Within the first 10 minutes of the 618 sale, JD.com’s high-end cosmetics transaction volumes had tripled, while luxury goods category grew by 500 percent, the company shared.

Within two minutes, sales settled from livestreaming, a favored format this year, had surpassed 100 million renminbi, or $14.1 million.

The company in May signed a strategic partnership with leading live streaming platform Kuaishou, allowing users to purchase products provided by JD without leaving the Kuaishou app, also enjoying fast delivery and after-sales service provided by JD.

The 618 festival represents June 18, the day the company was founded back in 1998, and competes with Alibaba’s Singles’ Day or 11/11 sale.

With its own vertically integrated delivery network, JD.com flexed its logistic muscles, promising delivery of 618 festival items within 20 minutes in 22 cities. Total purchases delivered over its network for the festival covered a distance of 734 million kilometers, or 456 million miles.

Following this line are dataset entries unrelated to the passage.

/-- R337, R338, R419, R449, R583 to R585, R592. -/
def Obligations.PowerResetAndStart : Prop :=
  ∀ (s : State) (straps ns hz fixed f : Nat) (perst full lockA lockB flash vdd tms tdi rising guess : Bool) (failed remaps : List Nat),
    let d := s.dev
    let cur := d.fld F.SYS_STAT_STATE
    let bare : Device := { outbox := d.outbox, hostRead := d.hostRead, hostReadEp := d.hostReadEp, freeCount := d.freeCount,
                           memc := { hard := d.memc.hard }, sys := { low := d.sys.low } }
    let pin := pinOf perst
    let low := d.sys.low.set pin true
    let up := d.setPin perst false
    let trained := d.memTrain remaps
    let flr : Device := { d with cfg := [], d3hot := false,
                                 regs := resetRegs (fun a => if 0xa10000 ≤ a ∧ a < 0xa18100 then 0 else allBits) d.regs }
    let t := d.tap
    Reaches (.powerUp straps) s (fun d' => d' = { bare with sys := d'.sys } ∧ d'.sys = { low := [true, true], straps := straps % 4 }) ∧
    (d.pinLow = true → Gives .railOutOfRange s (fun _ => bare)) ∧
    (10000 ≤ ns ∨ (100 ≤ ns ∧ full = true) → Gives (.resetAssert perst ns full) s (fun d =>
      { outbox := d.outbox, hostRead := d.hostRead, hostReadEp := d.hostReadEp, freeCount := d.freeCount,
        memc := { hard := d.memc.hard, pend := d.memc.pend }, panel := { hpdLow := d.panel.hpdLow },
        sys := { low := low, straps := d.sys.straps } })) ∧
    (ns < 100 ∨ (ns < 10000 ∧ full = false) → Gives (.resetAssert perst ns full) s id) ∧
    (d.sys.low.getD pin false = false → Gives (.resetRelease perst) s id) ∧
    (d.sys.low.getD pin false = true → (d.sys.low.set pin false).any id = true → Gives (.resetRelease perst) s (fun _ => up)) ∧
    (d.sys.low.getD pin false = true → (d.sys.low.set pin false).any id = false → Gives (.resetRelease perst) s (fun _ =>
      (up.setFld F.SYS_STAT_STATE 1).setFld F.SYS_STAT_REF_WAIT 1)) ∧
    (cur = 1 → d.sys.started = false → d.pinLow = false → d.isSet F.CLK_STAT_REF_PRESENT = false →
      (refFreq hz = none → Gives (.refclkReady hz lockA lockB) s (fun d => d.setFld F.SYS_STAT_REF_WAIT 1)) ∧
      (refFreq hz = some (f, guess) → f < 2 ^ 32 → (lockA && lockB) = false → Reaches (.refclkReady hz lockA lockB) s (fun d' =>
        d'.roots = { d.roots with ref := f } ∧ d'.rdN Reg.CLK_REF_FREQ = f ∧ d'.isSet F.CLK_STAT_REF_PRESENT = true ∧
        d'.isSet F.CLK_STAT_A_LOCK = lockA ∧ d'.isSet F.CLK_STAT_B_LOCK = lockB ∧ d'.isSet F.CLK_STAT_REF_GUESS = guess ∧
        d' = { d with regs := d'.regs, roots := d'.roots })) ∧
      (refFreq hz = some (f, guess) → lockA = true → lockB = true → Reaches (.refclkReady hz lockA lockB) s (fun d' =>
        ∃ y : Device, d' = y.stepOneEnd ∧ y = { d with regs := y.regs, roots := { d.roots with ref := f } }))) ∧
    (cur ≠ 1 ∨ d.sys.started = true ∨ d.pinLow = true → Gives (.refclkReady hz lockA lockB) s id) ∧
    (d.locking = false → Gives .rootLockTimeout s id) ∧
    (d.locking = true → d.isSet F.CLK_STAT_A_LOCK = false → d.isSet F.CLK_STAT_B_LOCK = false →
      Gives .rootLockTimeout s (fun d => d.setFld F.SYS_STAT_STATE 8)) ∧
    (d.locking = true → d.isSet F.CLK_STAT_A_LOCK ≠ d.isSet F.CLK_STAT_B_LOCK → Reaches .rootLockTimeout s (fun d' =>
      ∃ y : Device, y = (d.setFld F.CLK_STAT_ACTIVE (if d.isSet F.CLK_STAT_A_LOCK then 0 else 1)).stepOneEnd ∧
        d' = y.withdrawUnit (rootUnit y.standby) 5)) ∧
    (cur ≠ 1 ∨ d.sys.started = false → Gives (.postDone failed fixed vdd) s id) ∧
    (cur = 1 → d.sys.started = true → Reaches (.postDone failed fixed vdd) s (fun d' =>
      d'.fld F.SYS_STAT_STATE = if (groupUnits 0 0).all (fun u => decide (d'.puState u = 5)) then 8 else 2)) ∧
    (cur ≠ 2 → Gives (.trainingDone remaps flash) s id) ∧
    (cur = 2 → trained.isSet F.MEM_STAT_FAILED = true → Gives (.trainingDone remaps flash) s (fun _ => trained.setFld F.SYS_STAT_STATE 8)) ∧
    (cur = 2 → trained.isSet F.MEM_STAT_FAILED = false → Gives (.trainingDone remaps flash) s (fun _ =>
      let y := (trained.setFld F.SYS_STAT_STATE 3).setFld F.SYS_FLASH_CFG_PRESENT (if flash then 1 else 0)
      if flash then (y.setFld F.SYS_STAT_FLASH_TRIED 1).flashBoot true else y)) ∧
    (flr.canRestart = true → Gives .functionLevelReset s (fun _ => flr.warmRestart)) ∧
    (flr.canRestart = false → Gives .functionLevelReset s (fun _ => flr)) ∧
    Gives (.testAccessPortClock tms tdi true rising) s (fun d => { d with tap := { t with state := .testLogicReset, ir := Config.tapCode 0 % 256 } }) ∧
    (t.state ≠ .captureDr → t.state ≠ .captureIr → t.state ≠ .shiftDr → t.state ≠ .shiftIr →
      Gives (.testAccessPortClock tms tdi false true) s (fun d => { d with tap := { t with state := t.state.after tms } })) ∧
    (t.state = .shiftDr → Gives (.testAccessPortClock tms tdi false true) s (fun d =>
      { d with tap := { t with drShift := t.drShift.tail ++ [tdi], state := if tms then .exit1Dr else .shiftDr } })) ∧
    (t.state = .shiftDr → Gives (.testAccessPortClock tms tdi false false) s (fun d => d.send (.tdo (t.drShift.headD false)))) ∧
    (t.state = .updateIr → Gives (.testAccessPortClock tms tdi false false) s (fun d =>
      { d with tap := { t with ir := ofBits t.irShift } })) ∧
    ((((((t.state.after true).after true).after true).after true).after true) = .testLogicReset)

In both its annual 618 sale and its new listing, the company is leaning hard into developing its logistics capacity further. While the model proves costly, it enabled JD.com to be fully operational during the pandemic. That compared to what its bigger rival Alibaba shared in February — that it had fewer than 20 percent of its usual delivery capacity available.

Earlier this month, JD’s president of international and fashion, Kevin Jiang, said it was even able to provide its white-glove delivery service for luxury orders throughout the entire pandemic nationwide, excluding Hubei province.

Newly armed with almost $4 billion in funds it raised in Hong Kong, JD.com said it would “invest in key supply chain based technology initiatives to further enhance customer experience while improving operating efficiency. The supply chain based technologies can be applied to the company’s key business operations including retail, logistics and customer engagement.”